Conclusion: Although there are some minor differences, both sets of implementations confirm the original point. We found that the approach based on diversity was more effective than the approach based on uncertainty. Interestingly, both approaches are more efficient than the information-based approach.
CIFAR 10 dataset experiment
This is an image classification experiment on the CIFAR 10 dataset. Since running this task required a wider training set, active learning started with 1,000 samples and gradually increased by 1,000 samples to 10,000 (a total of 50,000), achieving an accuracy rate of about 0.60. Our configuration for this experiment is:
- We used Keras instead of MXNet and Resnet 50 V2 instead of Resnet 34 V2 because it was not supplied natively by Keras. Since the paper did not specify an optimizer, we ran 3 epochs using RMSprop.
- We used 50,000 training samples and 10,000 test samples, consistent with the paper.
Conclusion: Figure 5 shows that our confidence interval is once again slightly larger than the original. The most striking result was that our accuracy was much higher than in the original text — 0.8 instead of 0.6. This difference should be caused by the different structures of the two experiments. However, again, we observed that active learning was better than random sampling, although we did not observe better performance with diversity-based sampling methods.

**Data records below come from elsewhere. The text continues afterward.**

/-- A saved task ends: the square sends the drops of its parked tokens, and its invocation learns of its end. -/
def State.endSaved (s : State) (q : Sq) (y : Saved) (code : Nat) : State :=
  let s := (s.settleSaved q y).modSq q (fun x => x.dropAll (.saved y.task))
  ({ s with saved := s.saved.filter (fun z => z.task ≠ y.task), trail := s.trail.filter (fun p => p.1 ≠ y.task) } : State).noteEnd y.inv
    { time := y.time, sq := y.sq.val, ctx := y.ctx.val, cause := code }

/-- CTX.END (15 Table 15-8): S = 0 ends a live context, S = 1 the saved task at s[d], as soon as the stream has taken all its drops. A
context in MJ.COMMIT is waited for (16 R355). -/
def execCtxEnd (d a : Reg) (s : State) : Out :=
  let q := s.fsq
  let w := s.rs a
  let code := bits w 16 9
  if !s.isF then s.denied (.ctxEnd d a)
  else if bits w 25 39 ≠ 0 || bits w 9 7 ≠ 0 || bits w 4 4 ≠ 0 || code = 0 || !assigned code then s.ctxDone CTX_STATE
  else if bit w 8 then
    if bits w 0 4 ≠ 0 then s.ctxDone CTX_STATE
    else match s.parkedAt q (s.rs d).toNat with
      | none => s.ctxDone CTX_STATE
      | some y =>
        let s := (s.settleSaved q y).modSq q (fun x => x.dropSome (.saved y.task))
        if (s.sq q).tokens.any (fun t => t.owner == .saved y.task) then s.block (.ctxEnd d a) else (s.endSaved q y code).ctxDone 0
  else match ctxArg (word (bits w 0 4)) with
    | none => s.ctxDone CTX_STATE
    | some c =>
      if (s.ctx q (tileCx c)).st == .free then s.ctxDone CTX_STATE
      else if (s.ctx q (tileCx c)).st == .ending && (s.ctx q (tileCx c)).endCause.isSome then s.ctxDone 0
      else if s.committing q (tileCx c) then s.block (.ctxEnd d a)
      else (s.endTask q (tileCx c) code).ctxDone 0

end Sys2Proof.Machine
end

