-- ==== Sys2Proof/Machine/Dispatch.lean ====
section
/-! DEFINITION. One arm per instruction: a direct call of its meaning. -/

namespace Sys2Proof.Machine
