/-- Whether the state allows it. -/
def State.allows (s : State) : Scene → Bool
  | .never => false
  | .issuing q => s.coreRuns q
  | .awake q => s.power == .run && (s.sq q).power == .run
  | .package => s.power == .run
  | .firmware => (s.power == .run || s.power == .brown) && !s.mchk
  | .invokes => s.power == .run && !s.mchk
  | .powered => s.power == .run || s.power == .brown
  | .link => (s.power == .run || s.power == .brown) && s.lup
  | .anytime => true

/-- A machine check stops the taking of commands (15 R324, 17 R368). -/
def State.admits (s : State) (i : Instr) : Bool := !(i == .commandTake && s.mchk)

/-- An event: where the state does not allow it, nothing happens. -/
def State.event (s : State) (i : Instr) : Out := if s.allows (scene i) && s.admits i then exec i s else .next s

/-! ## Time (16 R348, R333) -/

/-- The square that acts in an occurrence. -/
def actor : What → Option Sq
  | .issue q => some q
  | .issueF q => some q
  | .event i => match scene i with
    | .issuing q => some q
    | .awake q => some q
    | _ => none

/-- The cycles of a square pass: its cycle counter, and its count towards firmware's credit while a tile context is ACTIVE. -/
def Square.tickCycles (x : Square) (n : Nat) : Square :=
  { x with cyc := x.cyc + n, fcycles := if x.active.isSome then x.fcycles + n else x.fcycles }

/-- The time of an occurrence passes: reference time in RUN and BROWN, the cycles of the acting square while it runs. -/
def State.passTime (s : State) (o : Occ) : State :=
  let s := if s.power = .run || s.power = .brown then { s with now := s.now + o.ns } else s
  match actor o.what with
  | some q => if s.power = .run && (s.sq q).power = .run then s.modSq q (fun x => x.tickCycles o.cycles) else s
  | none => s

/-- The moment since which a square is idle moves on while it is not (16 R333). -/
def State.noteIdle (s : State) (w : What) : State := match actor w with
  | some q => if s.idle q then s else s.modSq q (fun x => { x with idleSince := x.cyc })
  | none => s

/-- What happens in an occurrence. -/
def State.happen (s : State) : What → Out
  | .issue q => s.issueTile q
  | .issueF q => s.issueFirmware q
  | .event i => s.event i

/-- The next occurrence: the head of the agenda, or the one that the schedule names (log 1). -/
def State.nextOcc (s : State) : Occ × State := match s.agenda with
  | o :: t => (o, { s with agenda := t })
  | [] => (Config.schedule s.tick, { s with tick := s.tick + 1 })

/-- One occurrence: its time passes, and it happens; a square was idle only where it is so before and after. -/
def State.occur (s : State) : Out :=
  let (o, s) := s.nextOcc
  match ((s.passTime o).noteIdle o.what).happen o.what with
  | .next t => .next (t.noteIdle o.what)
  | .fault f => .fault f
  | .refused r => .refused r

end Sys2Proof.Machine
end

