/-- 08 R174, R177, Table 8-10: the operations of the scalar units. 08 R178 to R181, Tables 8-11 to 8-13: the operations of the control and memory units,
which act at once: a loop with a count from 1 to 65,536, a fence, the rounding mode, the reads that clear, the lowest set bit, and the fields of a
generator, whose position starts over and is no longer that of the accesses it has issued (R184). Wrong arguments are LOOP_COUNT or GEN_CONFIG of the
bundle that started them. -/
def Obligations.ScalarAndControlUnits : Prop :=
  (∀ (s : State) (q : Sq) (v : Vc) (k : Bool),
    let x := s.core q v
    let u : Fin 4 := if k then 1 else 0
    let a := x.sa[u]
    let b := x.sb[u]
    let c := x.sc[u]
    let n := b.toNat % 64
    let op := fun (i : Instr) (r : Word) => exec i s = s.starts q v
      { id := x.nextId - 1, unit := if k then 5 else 4, rv := Vector.replicate 64 0, rs := r, f := none, cond := 0 }
    op (.kfAdd q v k) (a + b) ∧ op (.kfSub q v k) (a - b) ∧ op (.kfMul q v k) (a * b) ∧ op (.kfMad q v k) (a * b + c) ∧
    op (.kfAnd q v k) (a &&& b) ∧ op (.kfOr q v k) (a ||| b) ∧ op (.kfXor q v k) (a ^^^ b) ∧ op (.kfAndn q v k) (a &&& ~~~b) ∧
    op (.kfShl q v k) (a <<< n) ∧ op (.kfShr q v k) (a >>> n) ∧ op (.kfSra q v k) (a.sshiftRight n) ∧
    op (.kfMin q v k) (if a.toInt ≤ b.toInt then a else b) ∧ op (.kfMax q v k) (if a.toInt ≤ b.toInt then b else a) ∧
    op (.kfMinu q v k) (if a.toNat ≤ b.toNat then a else b) ∧ op (.kfMaxu q v k) (if a.toNat ≤ b.toNat then b else a) ∧
    op (.kfPopc q v k) (BitVec.ofNat 64 ((List.range 64).filter (fun i => a.getLsbD i)).length) ∧
    (∃ m : Nat, m ≤ 64 ∧ a.toNat < 2 ^ (64 - m) ∧ (m < 64 → 2 ^ (63 - m) ≤ a.toNat) ∧ op (.kfClz q v k) (BitVec.ofNat 64 m)) ∧
    op (.kfSel q v k) (if c ≠ 0 then a else b) ∧ op (.kfCmpEq q v k) (if a = b then 1 else 0) ∧
    op (.kfCmpLt q v k) (if a.toInt < b.toInt then 1 else 0) ∧ op (.kfCmpLtu q v k) (if a.toNat < b.toNat then 1 else 0) ∧
    op (.kfLea q v k) (a + (b <<< (c.toNat % 64)))) ∧
  (∀ (s : State) (q : Sq) (v : Vc) (y : Issued) (g : Fin 8) (l : Fin 4),
    let x := s.core q v
    let a := x.sa[(3 : Fin 4)]
    let b := x.sb[(3 : Fin 4)]
    let ma := x.sa[(2 : Fin 4)]
    let mb := x.sb[(2 : Fin 4)]
    let mc := x.sc[(2 : Fin 4)]
    let put := fun (f : VCore → VCore) => Host.Outcome.next (φ := Fault) (ρ := Refusal) (s.modCore q v f)
    let anew := fun (z : VCore) (y : Gen) => { z.stale (fun p => p.gen.map (·.1) == some g) with gens := vset z.gens g { y with pos := 0 } }
    let gen := fun (f : Gen → Gen) => put (fun z => anew z { f z.gens[g] with fetching := false })
    let r := fun (w : Word) (z : VCore) => { z with rs := vset z.rs (3 : Fin 4) w }
    (x.issued.getLast? = some y →
      (1 ≤ a.toNat → a.toNat ≤ 65536 → b.toNat < 64 → ∃ t : State, exec (.ctlLoop q v) s = .next t ∧ ∃ z, (t.core q v).loop = some z ∧
        z.count = a.toNat ∧ z.n = b.toNat / 4 + 1 ∧ z.x.val = b.toNat % 4 ∧ z.owner = y.ent ∧ z.body = [] ∧ (t.core q v).lc[z.x] = 0) ∧
      (a = 0 ∨ 65536 < a.toNat ∨ 64 ≤ b.toNat → exec (.ctlLoop q v) s = .next (s.bundleFault q v y.ent y.id 7 0x0A5)) ∧
      (8 ≤ mb.toNat → exec (.memGbase q v) s = .next (s.bundleFault q v y.ent y.id 6 0x0A4))) ∧
    exec (.ctlVfence q v) s = put (fun z => { z with fence := some (z.nextId - 1) }) ∧
    exec (.ctlRmode q v) s = put (fun z => { z with vrm := a.setWidth 2 }) ∧
    exec (.ctlCond q v) s = put (fun z => r (x.vcond.setWidth 64) { z with vcond := x.vcond &&& ~~~(a.setWidth 3) }) ∧
    exec (.ctlQstat q v) s = put (fun z => r (x.qst.setWidth 64) { z with qst := x.qst &&& ~~~(a.setWidth 3) }) ∧
    exec (.ctlMfirst q v) s = put (r (a &&& -a)) ∧
    (mb = BitVec.ofNat 64 g.val → exec (.memGbase q v) s = gen (fun z => { z with base := ma, configured := true })) ∧
    (mb = BitVec.ofNat 64 (l.val * 8 + g.val) → 1 ≤ mc.toNat → mc.toNat ≤ 65536 →
      exec (.memGlev q v) s = gen (fun z => { z with cnt := vset z.cnt l mc.toNat, stride := vset z.stride l ma })) ∧
    (mb = BitVec.ofNat 64 g.val → x.cfgOk g ma = true → exec (.memGcfg q v) s = gen (fun z => { z with cfg := ma })) ∧
    (ma = BitVec.ofNat 64 g.val →
      exec (.memGrst q v) s = put (fun z => anew z { z.gens[g] with fetching := bit (x.gens[g]).cfg 3 }) ∧
      exec (.memGpos q v) s = put (fun z => { z with rs := vset z.rs (2 : Fin 4) (BitVec.ofNat 64 (x.gens[g]).pos) })))

/-- 07 R148, R160, 08 R170 to R172, R184: the head of a queue, outside a loop and on a core whose claim is not new, waits, also for the port of a handle,
or faults at issue and leaves with its record, or issues and takes the core's next number; a bundle that has been next for 1 ms is refused with
VCORE_STALL, whose record names slot 0 by the model's choice, for the rule names no move (log 48). 08 R170, 02 R43: a bundle whose one move carries a
vector register of a unit to another of its own file writes that register whole and no other register of the core, and stores nothing; of the result
queues arq and crq only the word that waits for room may enter. -/
def Obligations.BundlesIssue : Prop :=
  (∀ (s : State) (q : Sq) (v : Vc) (e : Entry) (rest : List Entry) (z : Option VSide × Option VSide),
    let x := s.core q v
    x.loop = none → x.eq = e :: rest → x.fresh = false →
    (s.bundleWaits q v e = true ∨ s.portWaits q v e = true → exec (.bundleIssue q v) s = .next s) ∧
    (s.bundleWaits q v e = false → s.portWaits q v e = false →
      (∀ k c, s.issueCheck q v e = .error (k, c) → exec (.bundleIssue q v) s =
        .next ((s.modCore q v (fun y => { y with eq := rest })).bundleFault q v e x.nextId k c)) ∧
      (s.issueCheck q v e = .ok z → ∃ u : State, exec (.bundleIssue q v) s = .next u ∧
        (u.core q v).nextId = x.nextId + 1 ∧
        (u.core q v).issued = x.issued ++ [{ id := x.nextId, ent := e, loop := (s.loopArgs q v e).isSome }])) ∧
    (x.headSince + 1000000 ≤ s.now → exec (.vcoreStall q v) s =
      .next ((s.modCore q v (fun y => { y with eq := rest })).bundleFault q v e x.nextId 0 0x0A7)) ∧
    (s.now < x.headSince + 1000000 → exec (.vcoreStall q v) s = .next s)) ∧
  (∀ (s : State) (q : Sq) (v : Vc) (e : Entry) (rest : List Entry) (k : Fin 4) (m : Move) (a b : Fin 16),
    let x := s.core q v
    x.loop = none → x.eq = e :: rest → x.fresh = false → s.bundleWaits q v e = false →
    e.moves = [(k.val, m)] → m.kind = 0 → m.src = a.val → m.dst = b.val →
    ∃ u : State, exec (.bundleIssue q v) s = .next u ∧
      (∀ (f : Fin 4) (r : Fin 16), (u.core q v).vf[f][r] = if f = k ∧ r = b then x.vf[k][a] else x.vf[f][r]) ∧
      (let y := u.core q v
       y.kf = x.kf ∧ y.m = x.m ∧ y.lc = x.lc ∧ y.oa = x.oa ∧ y.ob = x.ob ∧ y.oc = x.oc ∧ y.sa = x.sa ∧ y.sb = x.sb ∧ y.sc = x.sc ∧ y.rv = x.rv ∧
         y.rs = x.rs ∧ y.f = x.f ∧ y.gens = x.gens ∧ y.vrm = x.vrm ∧ y.vcond = x.vcond ∧ y.qst = x.qst ∧ y.mrq = x.mrq ∧ y.handles = x.handles ∧
         y.fmt = x.fmt ∧ y.loop = none ∧ y.lbuf = x.lbuf ∧ y.pend = x.pend ∧ y.vpath = x.vpath ∧ y.claim = x.claim ∧ y.eq = rest ∧
         y.arq = x.arq ++ (s.acore q v).hreg.take (32 - x.arq.length) ∧
         ∃ l, y.crq = x.crq ++ l ∧ l.length ≤ 1 ∧ ((s.sq q).crqHeld = none → l = [])) ∧ u.mem = s.mem)

/-- 08 R179: the loop buffer issues again, entry by entry, while replays are left; the counter of the loop holds the iteration; an entry of another
context or a LOOP in the body is LOOP_BODY. A memory-unit operation of an entry may find a wrong argument after issue, and its fault ends the loop. -/
def Obligations.LoopsReplay : Prop :=
  ∀ (s : State) (q : Sq) (v : Vc) (l : LoopRun) (e : Entry) (rest : List Entry) (z : Option VSide × Option VSide),
    let x := s.core q v
    x.loop = some l →
    (l.body.length < l.n → x.eq = e :: rest →
      (some e.ctx ≠ x.claim.map tileCx ∨ e.isLoop = true → exec (.bundleIssue q v) s = .next (s.loopBodyFault q v l e)) ∧
      (some e.ctx = x.claim.map tileCx → e.isLoop = false → x.fresh = false → s.bundleWaits q v e = false → s.issueCheck q v e = .ok z →
        s.portWaits q v e = false → ∃ u : State, exec (.bundleIssue q v) s = .next u ∧ (u.core q v).nextId = x.nextId + 1 ∧
          (((e.slot 6).trig = true ∧ (u.core q v).loop = none) ∨
            (u.core q v).loop = if l.body.length + 1 < l.n then some { l with body := l.body ++ [e] }
              else if l.count ≤ 1 then none else some { l with body := l.body ++ [e], it := 1, next := 0 })) ∧
      exec (.loopReplay q v) s = .next s) ∧
    (l.n ≤ l.body.length → l.body[l.next]? = some e → x.fresh = false → e.isLoop = false →
      (s.bundleWaits q v e = true ∨ s.portWaits q v e = true → exec (.loopReplay q v) s = .next s) ∧
      (s.bundleWaits q v e = false → s.issueCheck q v e = .ok z → s.portWaits q v e = false →
        ∃ u : State, exec (.loopReplay q v) s = .next u ∧ (u.core q v).nextId = x.nextId + 1 ∧
          (((e.slot 6).trig = true ∧ (u.core q v).loop = none) ∨
            ((u.core q v).issued = x.issued ∧
              (u.core q v).loop = (if l.next + 1 < l.n then some { l with next := l.next + 1 }
                else if l.it + 1 < l.count then some { l with it := l.it + 1, next := 0 } else none) ∧
              (l.n ≤ l.next + 1 → l.it + 1 < l.count → (u.core q v).lc[l.x] = BitVec.ofNat 64 (l.it + 1))))))

/-- 08 R174, R175, 07 R148, R156, 08 R182, R183: the oldest operation of a unit delivers R, its flags and its conditions; the first issued bundle with
nothing outstanding retires, older ones or not, and its sequence number is the context's; the oldest stream load lands whole in the lanes of its guard;
the oldest store is performed; a queued generator brings its next element, once no load of its index register is outstanding. -/
def Obligations.BundleResultsArrive : Prop :=
  ∀ (s t : State) (q : Sq) (v : Vc) (p : Pend) (ps : List Pend) (i : Issued) (js is_ : List Issued) (a : VAcc) (as : List VAcc) (z : VSide)
    (y : VReg) (f : Fin 4) (r : Fin 16) (g : Slot),
    let x := s.core q v
    let put := fun (t : State) (h : VCore → VCore) => Host.Outcome.next (φ := Fault) (ρ := Refusal) (t.modCore q v h)
    (x.pend = p :: ps →
      (∀ k : Fin 4, ∀ w, p.unit.val = k.val → p.f = some w → exec (.unitResultDelivery q v p.unit) s =
        put s (fun c => { c with pend := ps, vcond := x.vcond ||| p.cond, rv := vset x.rv k p.rv, f := vset x.f k w })) ∧
      (∀ k : Fin 4, p.unit.val = k.val + 4 → exec (.unitResultDelivery q v p.unit) s =
        put s (fun c => { c with pend := ps, vcond := x.vcond ||| p.cond, rs := vset x.rs k p.rs }))) ∧
    (x.issued = js ++ i :: is_ → (∀ j ∈ js, x.retirable j = false) → x.retirable i = true → (∀ j ∈ js ++ is_, j.id ≠ i.id) →
      ∃ u : State, exec (.bundleRetire q v) s = .next u ∧ (u.core q v).issued = js ++ is_ ∧
        (u.ctx q i.ent.ctx).rseq[v] = i.ent.seq ∧ (u.ctx q i.ent.ctx).rv[v] = true ∧ u.mem = s.mem) ∧
    ((∀ j ∈ x.issued, x.retirable j = false) → exec (.bundleRetire q v) s = .next s) ∧
    (x.vpath = a :: as → a.from_ = some z → z.hnd = none →
      (a.to_ = none → a.dst = some (f, r) → s.readSide q v a.ent.ctx z = .ok (y, t) →
        ∃ u : State, exec (.streamLoadLand q v) s = .next u ∧ (u.core q v).vpath = (t.core q v).vpath.tail ∧
          (∀ j : Fin 64, (u.core q v).vf[f][r][j] = if a.gm.getLsbD j.val then y[j] else (t.core q v).vf[f][r][j]) ∧ u.mem = t.mem) ∧
      (a.to_ = none → s.readSide q v a.ent.ctx z = .error .stall → exec (.streamLoadLand q v) s = .next s)) ∧
    (x.vpath = a :: as → a.from_ = none → a.to_ = some z → z.hnd = none → a.dst = none → s.writeSide q v a.ent.ctx z a.data a.gm = .ok t →
      exec (.storePerformed q (.vec v)) s = put t (fun c => { c with vpath := c.vpath.tail })) ∧
    ((x.gens[g]).fetching = true → (x.gens[g]).queued = true → x.mrq.length < 8 → (∀ a ∈ x.vpath, a.to_ = none) → (x.gens[g]).pos < (x.gens[g]).total →
      x.fresh = false → ((x.gens[g]).idx = true → x.loading (bits (x.gens[g]).cfg 8 2) (bits (x.gens[g]).cfg 10 4) = false) →
      x.genSide g (x.gens[g]).pos = .ok z → s.readSide q v (s.coreCtx q v) z = .ok (y, t) →
      exec (.queuedGeneratorFetch q v g) s = put t (fun c => { c with mrq := c.mrq ++ [.val y], gens := vset c.gens g { x.gens[g] with pos := (x.gens[g]).pos + 1 } }))

/-- 05 R123, R124, 06 R139, 12 R270: a load or an atomic in flight delivers its value to its register; the oldest posted store enters the line of its
address, which then reads as stored; a fill makes its line valid where it carries no error, and else the fetches that wait for it find the error
(06 R140). -/
def Obligations.AccessesComplete : Prop :=
  ∀ (s : State) (q : Sq) (c : Cx) (l : LoadFlight) (ls : List LoadFlight) (p : Posted) (ps : List Posted) (d : DLine) (f : IFill) (fs : List IFill),
    let x := s.ctx q c
    (x.loads = l :: ls →
      (∀ v, l.value = some v → exec (.loadValueDelivery q c) s = .next (s.setCtx q c (({ x with loads := ls } : Ctx).setS l.d v))) ∧
      (l.value = none → (s.sq q).line (l.va / 64) = some d → ∃ w : Word,
        exec (.loadValueDelivery q c) s = .next (s.setCtx q c (({ x with loads := ls } : Ctx).setS l.d w)) ∧
        w.toNat = leNat (((List.range l.size).map (fun i => d.get (l.va % 64 + i))).zip l.known |>.map (fun e => e.2.getD e.1)) % 2 ^ 64) ∧
      (l.value = none → (s.sq q).line (l.va / 64) = none → s.victimTag q = none → l.va % 64 + l.size ≤ 64 → ∃ (u : State) (w : Word),
        exec (.loadValueDelivery q c) s = .next u ∧ u.ctx q c = ({ x with loads := ls } : Ctx).setS l.d w ∧ u.mem = s.mem ∧
        w.toNat = leNat (((List.range l.size).map (fun i => s.rd (l.pa - l.pa % 64 + (l.va % 64 + i)))).zip l.known |>.map
          (fun e => e.2.getD e.1)) % 2 ^ 64) ∧
      (l.value = none → ∃ u : State, exec (.loadValueDelivery q c) s = .next u ∧ (u.ctx q c).loads = ls)) ∧
    (x.posted = p :: ps → (∀ k ∈ x.loads, k.value.isSome = true ∨ p.po < k.po) →
      ∃ u : State, exec (.storePerformed q (.ctx c)) s = .next u ∧ (u.ctx q c).posted = ps ∧
        (p.va % 64 + p.bytes.length ≤ 64 → ∃ e, (u.sq q).line (p.va / 64) = some e ∧
          ∀ k, k < p.bytes.length → e.get (p.va % 64 + k) = p.bytes.getD k 0 ∧ e.dirty.getLsbD (p.va % 64 + k) = true)) ∧
    (x.posted = p :: ps → (∃ k ∈ x.loads, k.value = none ∧ k.po ≤ p.po) → exec (.storePerformed q (.ctx c)) s = .next s) ∧
    ((s.sq q).ifills = f :: fs → ∃ u : State, exec (.icacheFillComplete q 0) s = .next u ∧ (u.sq q).ifills = fs ∧ u.mem = s.mem ∧
      (f.bad = true → (u.sq q).icache = (s.sq q).icache ∧
        (((s.sq q).icache[icSet (f.line * 128)]).any (fun w => w.tag == superblock (f.line * 128)) = true →
          ∀ c ∈ f.waiting, (f.line, c) ∈ (u.sq q).ifails)) ∧
      (f.bad = false → ((s.sq q).icache[icSet (f.line * 128)]).any (fun w => w.tag == superblock (f.line * 128)) = true →
        (u.sq q).icHit (f.line * 128) = true))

Diversified Mini-batch active Learning: Summary
Experiments to reproduce a research article are always complicated, especially when the parameters of the original experiment are not fully shared publicly.
One thing we can’t explain is the higher variability in our results compared to the original text. Even though we used slightly different techniques and Settings, we managed to replicate the main findings of the paper, demonstrating that active learning really does work on complex problems.
reference
Zhdanov, Fedor. “Diverse mini-batch Active Learning.” arXiv preprint arXiv:1901.05954 (2019).
[1] Du, Bo, Et al. “Exploring representativeness and informativeness for active learning.” IEEE Transactions on Cybernetics 47.1 (2015) : 14-26.
[2] Settles, Burr. Active learning literature survey. University of Wisconsin-Madison Department of Computer Sciences, 2009.
If you find any mistakes in your translation or other areas that need to be improved, you are welcome to the Nuggets Translation Program to revise and PR your translation, and you can also get the corresponding reward points. The permanent link to this article at the beginning of this article is the MarkDown link to this article on GitHub.
The Nuggets Translation Project is a community that translates quality Internet technical articles from English sharing articles on nuggets. The content covers Android, iOS, front-end, back-end, blockchain, products, design, artificial intelligence and other fields. If you want to see more high-quality translation, please continue to pay attention to the Translation plan of Digging Gold, the official Weibo, Zhihu column.